Elite Virginians on Gambling
The growing appeal of cockfights reflected changes in elite attitudes and pioneer conditions--- during the mid-eighteenth century.
Philip Vickers Fithian, a plantation tutor during the early 1770s, recorded the prevalence of betting among the elite and attested Virginians' proficiency at the practice.
His charges, sons of a prominent planter, all showed great interest in betting sports, demonstrating an aptitude for pastimes in which they would naturally participate as mature members of the elite.
A devout Presbyterian from the North, Fithian was startled to find that even the local person joined the play.
The minister's participation suggested the cultural identification of the Anglican establishment with the planter elite.
Gentry and church dominated Virginia society together. The secular seat of their authority resided at the country courthouse, which served as community center and as backdrop for local cockfights.
In the later eighteenth century, crowds gathered round the pits to witness the matches.
Now secure at their locos of power, 'genteel people... promiscuously mingled' not only with 'vulgar and debased' whites, as in England, but with black slaves as well.
Paradoxically, heightened appreciation for such a bloody diversion as cockfighting implied greater refinement to the colonists because it likened them to Englishmen.
Over the course of the eighteenth century, planters in the Old Dominion made conscious attempts to imitate the cultural forms of their English counterparts, including patterns of genteel gaming.
The informal horse sprints of the seventeenth century gradually gave way by the mid-eighteenth century to subscription meets at circular race tracks.
Members of the gentry began to import English racing stock and to keep horses exclusively for the turf.
Moreover, planters' sons more customarily visited London in order to 'complete their education in polite society'.
In that metropolis, the youths of Virginia learned their intricacies of gambling as only savvy sharpers and titled gentlemen could teach them.
Such an education heightened in the colony the popularity of household and tavern games like cards and dice, the most fashionable diversions among London nobility.
Great planters, who had long preferred outdoor pastimes gambled increasingly at table games after mid-century.
Colonists in eighteenth-century South Carolina and New York looked similarly to the example of English play.

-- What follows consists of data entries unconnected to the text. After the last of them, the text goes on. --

/-- Start-up, membership and joining (chapter 24). -/
structure Bring where
  por : Bool := true
  ready : Bool := false
  /-- Loader: bytes received in phase 4, verifying in phase 5, tag of GO. -/
  phase : Nat := 0
  halted : Bool := false
  readyAt : Nat := 0
  gate : Bool := false
  gateAt : Nat := 0
  member : Bool := false
  memberId : Nat := 0
  domain : Nat := 0
  memberAt : Nat := 0
  join : Nat := 0
  joinReason : Nat := 0
  joinLink : Nat := 0
  goTag : Nat := 0
  rstReq : Bool := false
  /-- This start follows a block reset: its first notice says so (R475). -/
  again : Bool := false
  deriving DecidableEq, Repr, Inhabited

/-! ## What leaves the block -/

/-- What the block puts on its ports, in order: the model's own record of its outputs. -/
inductive Out where
  | lineReq (port lane tag : Nat) (write : Bool) (addr : Nat) (mdata : Bool) (data : Bytes)
  | frame (l : Nat) (beats : Bytes)
  | chipFrame (c module : Nat) (beats : Bytes)
  | tlp (h fn : Nat) (write : Bool) (addr : Nat) (data : Bytes) (stream : Option Nat) (tag : Nat) (mac : Bytes)
  | tlpCompletion (h tag status : Nat) (data : Bytes) (stream : Option Nat) (mac : Bytes)
  | dict (session : Option Nat) (tag index sub abort : Nat) (data : Bytes)
  | loader (op tag status : Nat)
  | spdm (p : Peer) (what : Nat) (body : Bytes)
  | spdmRequest (p : FramePort) (what : Nat) (body : Bytes)
  | ideKm (h slot what : Nat) (body : Bytes)
  | tdisp (h slot what : Nat) (body : Bytes)
  | cfgDone (h : Nat) (rdata : Option Nat)
  | flrDone (h fn : Nat)
  | traceWord (word : Nat) (last : Bool)
  | fuse (addr bits : Nat)
  | tdo (bit : Bool)
  deriving DecidableEq, Repr

end Sys2Proof.Machine
end

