-- ==== Sys2Proof/Machine/Cipher.lean ====
section
/-! DEFINITION. Sys2Proof/Machine/Cipher.lean: the general cipher engine (R344 to R346) and the DRBG instances with
their entropy input (R341 to R343). -/
namespace Sys2Proof.Machine

/-- Change the general cipher engine. -/
def State.modGce (s : State) (f : Gce → Gce) : State := { s with gce := f s.gce }

/-- A command of the engine (R344, R346): it writes the data registers it names, then GO. While FAULT is set GO is ignored and counted
in 0x4000.05, and the registers stay as written; otherwise GCE_CTRL holds OP and the operation runs. DONE is set where it completed: a
refused one has set ERR, or FAULT, instead (Table 13.10). -/
def State.gceGo (s : State) (op : Nat) (wide : Bool) (regs : Gce → Gce) (f : State → State × Bool) : State :=
  s.whenAlive fun s =>
    let s1 := s.modGce regs
    if s.gce.fault then s1.bump 0x4000 5
    else
      let r := f (s1.modGce fun g => { g with ctrl := op + bn wide * 2 ^ 5 })
      if r.2 then r.1.modGce fun g => { g with done := true } else r.1

/-- A write of GCE_DIN. -/
def Gce.withDin (din : Bytes) (g : Gce) : Gce := { g with din := padTo 16 din }

/-- A register of the engine after a write of it, where there is one. -/
def regWritten (old : Bytes) (v : Option Bytes) : Bytes := match v with | some b => padTo 16 b | none => old

/-- An operation that completes. -/
def State.gceDone (s : State) (f : Gce → Gce) : State × Bool := (s.modGce f, true)

/-- An operation refused with ERR and a cause of class 0x8. -/
def State.gceErr (s : State) (cause : Nat) : State × Bool := (s.modGce fun g => { g with err := true, cause := cause }, false)

/-- An operation that needs the engine's key: where none is loaded, because no leaf was named or the named one became unusable
(R20), the use is refused and counted, with ERR and cause 0x001 (R325; DEDUCED, log entry 102). -/
def State.gceKeyed (s : State) (f : Bytes → Gce → Gce) : State × Bool :=
  match s.gce.key with
  | some k => s.gceDone (f k)
  | none => (s.refuseUse 0x8001).gceErr 1

/-- A write to GCE_KEYSEL (R344): the leaf must be usable and carry use bit 9; otherwise no key is loaded. -/
def execGceKeysel (leaf : Nat) (s : State) : Host.Outcome State Fault Refusal :=
  done (s.whenAlive fun s =>
    let i := leaf % 65536
    let s1 := s.modGce fun g => { g with keysel := i }
    let s2 := s1.modKeys fun ks => { ks with caches := ks.caches.filter fun c => decide (c.1 ≠ gceEngine) }
    match s2.useKey gceEngine 9 i (s2.slot i).gen with
    | .ok t => t.modGce fun g => { g with key := some (padTo 32 (t.material i (t.slot i).gen)), done := true }
    | .error e => (s2.refuseUse e).modGce fun g => { g with key := none, err := true, cause := e % 2 ^ 12 })

/-- ENC: DOUT = AES of DIN (R345). -/
def execEnc (din : Bytes) (s : State) : Host.Outcome State Fault Refusal :=
  done (s.gceGo 1 false (Gce.withDin din) fun s => s.gceKeyed fun k g => { g with dout := aesEnc k g.din })

/-- DEC: DOUT = inverse AES of DIN (R345). -/
def execDec (din : Bytes) (s : State) : Host.Outcome State Fault Refusal :=
  done (s.gceGo 2 false (Gce.withDin din) fun s => s.gceKeyed fun k g => { g with dout := aesDec k g.din })

/-- Are the width-selected counter bits all ones (R346). -/
def ctrAtEnd (wide : Bool) (ctr : Bytes) : Bool :=
  (if wide then ctr else ctr.drop 12).all fun b => b = 0xFF#8

/-- CTR after one block (Table 13.13). -/
def ctrNext (wide : Bool) (ctr : Bytes) : Bytes := if wide then beBytes 16 (beNat ctr + 1) else inc32 ctr

/-- CTR_ENC, after a write of GCE_CTR where the command carries one: DOUT = AES of CTR, XOR DIN, and CTR increments; at the counter
end, or under injection point 0x16, FAULT is set with cause 0x005 and CTR and DOUT stay (R345, R346, R504). -/
def execCtrEnc (r : GceIn) (wide : Bool) (s : State) : Host.Outcome State Fault Refusal :=
  done (s.gceGo 3 wide (fun g => { g.withDin r.din with ctr := regWritten g.ctr r.reg }) fun s =>
    let c := padTo 16 s.gce.ctr
    let inj := s.takeInjection 0x16 0
    let s1 := inj.getD s
    if ctrAtEnd wide c || inj.isSome then
      ((s1.modGce fun g => { g with fault := true, cause := 5 }).error 8 0 none 0x8005 0, false)
    else s1.gceKeyed fun k g => { g with dout := xorBytes (aesEnc k c) g.din, ctr := ctrNext wide c })

/-- GHASH, after a write of GCE_Y where the command carries one: Y = (Y XOR DIN) times H (R345). -/
def execGhash (r : GceIn) (s : State) : Host.Outcome State Fault Refusal :=
  done (s.gceGo 4 false (fun g => { g.withDin r.din with y := regWritten g.y r.reg }) fun s => s.gceDone fun g =>
    { g with y := ghashMul (xorBytes (padTo 16 g.y) g.din) (padTo 16 g.h) })

/-- LOAD_H: H = AES of zero, never readable (R345). -/
def execLoadH (s : State) : Host.Outcome State Fault Refusal :=
  done (s.gceGo 5 false id fun s => s.gceKeyed fun k g => { g with h := aesEnc k (List.replicate 16 0#8) })

/-- SHA_INIT: DIGEST = the SHA-384 initial value (R345). -/
def execShaInit (s : State) : Host.Outcome State Fault Refusal :=
  done (s.gceGo 6 false id fun s => s.gceDone fun g => { g with digest := Sys2Proof.Machine.shaInit })

/-- SHA_BLOCK: one compression of GCE_SHA_BLK into DIGEST (R345). -/
def execShaBlock (blk : Bytes) (s : State) : Host.Outcome State Fault Refusal :=
  done (s.gceGo 7 false (fun g => { g with shaBlk := padTo 128 blk }) fun s => s.gceDone fun g =>
    { g with digest := shaCompress (if g.digest = [] then List.replicate 8 0 else g.digest) g.shaBlk })

/-- DRBG: DOUT = 128 bits of the engine's child; with the DRBGs stopped the command ends with ERR and cause 0x008
(R343, R345). -/
def execDrbg (s : State) : Host.Outcome State Fault Refusal :=
  done (s.gceGo 8 false id fun s => match s.drawChild drbgGce 16 with
    | some (b, t) => t.gceDone fun g => { g with dout := b }
    | none => (s.error 8 0 none 0x8008 0).gceErr 8)

/-- SHA_CLEAR: DIGEST, GCE_SHA_BLK and H zeroed (R345). -/
def execShaClear (s : State) : Host.Outcome State Fault Refusal :=
  done (s.gceGo 9 false id fun s => s.gceDone fun g => { g with digest := [], shaBlk := [], h := [] })

/-- A W1C write to GCE_STATUS clears DONE (1), ERR (2) and FAULT (3) where they were set (R340, R346). -/
def execGceStatusClear (w : Nat) (s : State) : Host.Outcome State Fault Refusal :=
  done (s.whenAlive fun s => s.modGce fun g =>
    { g with done := g.done && !bit w 1, err := g.err && !bit w 2, fault := g.fault && !bit w 3 })

/-! ## DRBG instances -/

/-- Change the DRBG instances. -/
def State.modRandom (s : State) (f : Random → Random) : State := { s with random := f s.random }

/-- An entropy word arrives: en_ready is high while the sixth word of a seed is still due (R342). -/
def execEntropyWord (word : Nat) (s : State) : Host.Outcome State Fault Refusal :=
  done (if s.bring.por || s.random.stopped || s.random.seed.isSome then s
    else s.modRandom fun r =>
      let ws := r.words ++ [word % 2 ^ 64]
      if ws.length = 6 then { r with words := [], seed := some (ws.flatMap (leBytes 8)) } else { r with words := ws })

/-- The master reseeds from the 384 entropy bits received (R341). -/
def execMasterReseed (s : State) : Host.Outcome State Fault Refusal :=
  done (match s.random.seed with
    | some seed =>
      if s.random.stopped || s.bring.por then s
      else s.reseedMaster seed
    | none => s)

/-- A child instance reseeds from the master (R341). -/
def execChildReseed (child : Nat) (s : State) : Host.Outcome State Fault Refusal :=
  done (if child = 0 || 46 < child || s.bring.por then s else (s.seedChild child).getD s)

/-- Every instance is uninstantiated at once and the entropy alarm is raised (R343). -/
def State.stopDrbgs (s : State) : State :=
  if s.random.stopped then s
  else ((s.modRandom fun _ => { stopped := true }).alarm 5 none 0 0x9014).error 8 0 none 0x8008 0

/-- en_fail held, a failed continuous test, or a reseed unanswered: the DRBGs stop; before blk_ready the ROM halts with
0x9014 in blk_err_code (R343, R532). -/
def execDrbgStop (s : State) : Host.Outcome State Fault Refusal :=
  done (if s.bring.por then s
    else
      let t := s.stopDrbgs
      if s.bring.ready then t
      else { t with bring := { t.bring with halted := true }, faults := { t.faults with errCode := 0x9014 } })

/-- A READ of 0x4030.01 (R343, R349, R455): 32 fresh bytes of the cipher engine's instance, refused with 0x0802 while the
DRBGs are stopped. -/
def execRandomRead (m : Mgmt) (offset length : Nat) (s : State) : Host.Outcome State Fault Refusal :=
  done (if !s.serving then s
    else if s.roleOf m = .none then s.answer m 0x4030 1 0x0501 []
    else if 32 ≤ offset || 32 < offset + length then s.answer m 0x4030 1 0x0605 []
    else match s.drawChild drbgGce 32 with
      | none => s.answer m 0x4030 1 0x0802 []
      | some (b, t) => t.answer m 0x4030 1 0 ((b.drop offset).take (if length = 0 then 32 else length)))

end Sys2Proof.Machine
end

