/-- Is a cached line in use by an operation: it stays until the operation ends (R205, R225). -/
def lineInUse (p : MemPort) (x : Nat) : Bool := p.points.any fun kv => kv.2.op.isSome && (opUses p kv.1).contains x

/-- An operation has used its cached lines (R208). -/
def cacheUse (p : MemPort) (a : Nat) : MemPort := (opUses p a).foldl cacheTouch p

/-- What a set does for a new line: room, a clean victim, a dirty victim, or every way pinned. -/
inductive WayFor where
  | room
  | clean (x : Nat)
  | dirty (x : Nat)
  | full

/-- The way a new line takes: least recently used among tag lines, then counter lines, then nodes. -/
def cacheWay (p : MemPort) (x : Nat) : WayFor :=
  let set := p.cache.filter fun kv => cacheSet kv.1 = cacheSet x
  if set.length < 16 then .room
  else match argMin (fun kv => kv.2.kind * 2 ^ 64 + kv.2.lru) (set.filter fun kv => !kv.2.pinned && !lineInUse p kv.1) with
    | none => .full
    | some (y, c) => if c.dirty then .dirty y else .clean y

/-- The kind of a metadata line: 0 tag line, 1 counter line, 2 node. -/
def metaKind (p : MemPort) (x : Nat) : Nat :=
  if x < metaBase p.dcap 0 then 0 else if x < metaBase p.dcap 1 then 1 else 2

/-- Install a line where its set has a way: the port after, or the dirty line that must leave first (none: every way is
pinned). -/
def cacheInstall (p : MemPort) (x : Nat) (b : Bytes) (dirty : Bool) : Except (Option Nat) MemPort :=
  if (tblFind p.cache x).isSome then .ok p
  else
    let put := fun (q : MemPort) =>
      { q with cache := tblPut q.cache x { data := b, kind := metaKind p x, dirty, lru := q.clock }, clock := q.clock + 1 }
    match cacheWay p x with
    | .room => .ok (put p)
    | .clean y => .ok (put { p with cache := tblDel p.cache y })
    | .dirty y => .error (some y)
    | .full => .error none

/-! ## The lanes (R41) -/

/-- The lane of a port-relative address. -/
def laneOf (a : Nat) : Nat := a / 128 % 8

/-- Offer a request to its lane. -/
def State.offer (s : State) (m : Nat) (r : LaneReq) : State := s.modPort m fun p => { p with offered := p.offered ++ [r] }

/-! ## The easel (R209, R210) -/

/-- Entries of a lane in use: those of hits, or those reserved by reads that missed with the plaintext held ahead of the edge. -/
def easelLoad (p : MemPort) (lane : Nat) (missed : Bool) : Nat :=
  (p.easel.filter fun e => laneOf e.addr = lane && e.missed = missed).length +
  (if missed then (p.sweep.ahead.filter fun kv => laneOf kv.1 = lane).length else 0)

/-- The read that takes the next reserved entry: the oldest that waits on a lane with one free. -/
def easelNext (p : MemPort) : Option EaselEntry := p.easelWait.find? fun e => decide (easelLoad p (laneOf e.addr) true < 240)

/-- Free the entries of an order point's operation. -/
def easelFree (p : MemPort) (line : Nat) : MemPort := { p with easel := p.easel.filter fun e => decide (e.line ≠ line) }

/-- Offer a read to its lane: a data line for its order point, a metadata line for all that wait for it. -/
def State.offerRead (s : State) (m : Nat) (e : EaselEntry) (cls : LaneClass) : State :=
  let mdata := decide ((s.port m).dcap ≤ e.addr)
  s.offer m { write := false, addr := e.addr, mdata, data := [], why := if mdata then .fetch e.line else .op e.line, cls }

/-- Is a metadata line being read: offered, waiting for an easel entry, or outstanding and not late. -/
def fetching (p : MemPort) (x : Nat) : Bool :=
  (p.offered.any fun r => r.addr = x && !r.write) || (p.easelWait.any fun e => e.addr = x) || p.tags.any fun kv => kv.2.addr = x && !kv.2.write && !kv.2.late

/-- The lowest tag of a lane not in use (R41). -/
def freeTag (p : MemPort) (lane : Nat) : Option Nat :=
  (List.range 512).find? fun t => (tblFind p.tags (lane * 512 + t)).isNone

/-- Requests outstanding on a lane, late ones included (R43). -/
def laneLoad (p : MemPort) (lane : Nat) : Nat := (p.tags.filter fun kv => kv.1 / 512 = lane).length

end Sys2Proof.Machine
end

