/-- Everything an operation asked for has arrived: verify, install, serve (R205), and its easel entries are freed. Where the key
store refuses its keys, nothing of the walk is kept (R196); what was read of the chain above the first cached line is not looked at,
since that line is trusted and those above it may have changed. On a failed port one that finds no way ends with TIMEOUT (R206). -/
def State.finishOp (s : State) (m a : Nat) (op : LineOp) : State :=
  let q := op.req
  let clear := fun (s : State) => (s.modPoint m a fun o => { o with op := none }).modPort m fun p => easelFree p a
  match op.fail, s.keysRefuse m op with
  | some (c, e, onData), _ => ((clear s).failOp m q c e onData).pump m
  | none, some e => (((clear s).refuseUse e).failOp m q .access e false).pump m
  | none, none =>
    let p := s.port m
    let chain := if p.mode = 2 || q.contender = byMove then [] else
      if q.contender = byParent then (metaUp p.dcap a).drop 1 else metaChain p.dcap a
    let fresh := missing p chain
    let v := s.verifyChain m (fresh.filter fun x => (tblFind op.got x).isSome) op.got
    match v.1 with
    | none => (clear v.2).serve m q
    | some false => ((clear v.2).failOp m q .integrity 0x1004 false).pump m
    | some true =>
      let i := v.2.installAll m (fresh ++ [tagLine p.dcap a]) op.got
      if !i.1 then (if p.state = 4 then ((clear i.2).failOp m q .timeout 0x100F false).pump m else i.2)
      else
        let s1 := (clear i.2).pinEdge m
        if q.contender = byParent then s1.writeBackNow m a
        else if q.contender = byPoison then
          (((s1.setMinor m a 0x7F).poisonCount m a true).modPoint m a fun o => { o with poisonTry := none }).pump m
        else if q.contender = byScrub || q.contender = byPage then s1.pump m
        else (s1.serveNow m q (tblFind op.got a)).pump m

/-- A read response, or its failure, reaches an operation that waits for it; the response to a read whose metadata was all cached
takes one of the lane's other easel entries (R209). -/
def State.opArrived (s : State) (m line addr : Nat) (r : Except (Code × Nat) Bytes) : State :=
  match (s.point m line).op with
  | none => s
  | some op =>
    let op1 : LineOp := match r with
      | .ok b => { op with need := op.need.filter (· ≠ addr), got := tblPut op.got addr b }
      | .error e => { op with need := op.need.filter (· ≠ addr), fail := some (op.fail.getD (e.1, e.2, decide (addr = line))) }
    let hit := decide (addr = line) && !(s.port m).easel.any fun e => e.line = line && e.addr = addr
    let s0 := if hit then s.modPort m fun p => { p with easel := p.easel ++ [⟨line, addr, false⟩] } else s
    let s1 := s0.modPoint m line fun o => { o with op := some op1 }
    if op1.need.isEmpty then s1.finishOp m line op1 else s1

/-- The response to a metadata read reaches every operation that waits for the line. -/
def State.fetchArrived (s : State) (m addr : Nat) (r : Except (Code × Nat) Bytes) : State :=
  ((s.port m).points.filterMap fun kv => match kv.2.op with
    | some op => if op.need.contains addr then some kv.1 else none
    | none => none).foldl (fun s line => s.opArrived m line addr r) s

/-- Operations that hold all their lines and found no way in the cache try again (R208). -/
def State.retryOps (s : State) (m : Nat) : State :=
  ((s.port m).points.filterMap fun kv => match kv.2.op with
    | some op => if op.need.isEmpty then some (kv.1, op) else none
    | none => none).foldl (fun s x => s.finishOp m x.1 x.2) s

/-- After a write or a failure frees the order point, write the held copy that later stores have changed (R280), or let
the copy go when no request for the line waits (R214). -/
def State.pointFreed (s : State) (m a : Nat) : State :=
  let o := s.point m a
  let waits := (s.port m).waiting.any fun q => q.line = a
  let queued := (s.port m).waiting.any fun q => q.line = a && q.contender = byHeld
  if o.unwritten && !o.outstanding && o.op.isNone && !queued then
    s.serve m ⟨a, .store (o.held.getD []), (s.partAt m a).getD 0, 0, byHeld, .none, 0, false, 0⟩
  else if !o.outstanding && o.op.isNone && !waits then s.modPoint m a fun o => { o with held := none }
  else s

/-- The response of a data write (R42, R220, R278): everyone it carried is answered; a failed write poisons the line. -/
def State.writeDone (s : State) (m a : Nat) (r : Option (Code × Nat)) : State :=
  let o := s.point m a
  let s0 := s.modPoint m a fun o => { o with outstanding := false, acks := [], sweepWrite := false }
  match r with
  | none => ((o.acks.foldl (fun s w => s.reply w.1 .ok 0 w.2) s0).pointFreed m a).pump m
  | some (c, e) =>
    let told := o.acks.foldl (fun s w => s.reply w.1 c e (w.2.map fun _ => 0xFF#8)) s0
    let s1 := told.poisonEvent m a 0x1006
    let s2 := if o.unwritten && !o.full then s1.failHeld m a .poison 0x1003 else if o.unwritten then s1 else s1.modPoint m a fun o => { o with held := none }
    (s2.pointFreed m a).pump m

/-- A data write never reached its lane within its bound (R194): its requesters get TIMEOUT with 0x1007, whose row of Table 8.11
changes nothing and is no integrity event; the line keeps its old ciphertext, which the tag in place no longer matches (log entry
72). A write of the engine's own, which answers nobody, fails as on its response. -/
def State.writeUnsent (s : State) (m a : Nat) : State :=
  let o := s.point m a
  if o.acks.all (fun w => w.1 = .none) then s.writeDone m a (some (.timeout, 0x1006))
  else
    let s0 := (s.modPoint m a fun o => { o with outstanding := false, acks := [], sweepWrite := false, held := if o.unwritten then o.held else none }).error 0 m (s.partAt m a) 0x1007 a
    ((o.acks.foldl (fun s w => s.reply w.1 .timeout 0x1007 (w.2.map fun _ => 0xFF#8)) s0).pointFreed m a).pump m

end Sys2Proof.Machine
end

Prior to 1750, Carolinians had also raced horses along open stretches of road. Afterwards, they erected round tracks, gave them English names like York Course and New Market, and established racing seasons.
In addition, as in Britain, cockfights often accompanied these race meets, offering that dose of sporting brutality that characterized not frontier conditions but rather civilized society in the Anglo-American world of the eighteenth century.
Owing most likely to tolerant attitudes inherited from the first Dutch settlers, New York City had permitted horse racing since the mid-seventeenth century, when the sport earned the governor's approval 'not so much for the diversity of youth alone', as for 'bettering the breed of horses'.
By the mid-eighteenth century, New York, like low-country Virginia, and South Carolina, had developed a schedule of organized racing.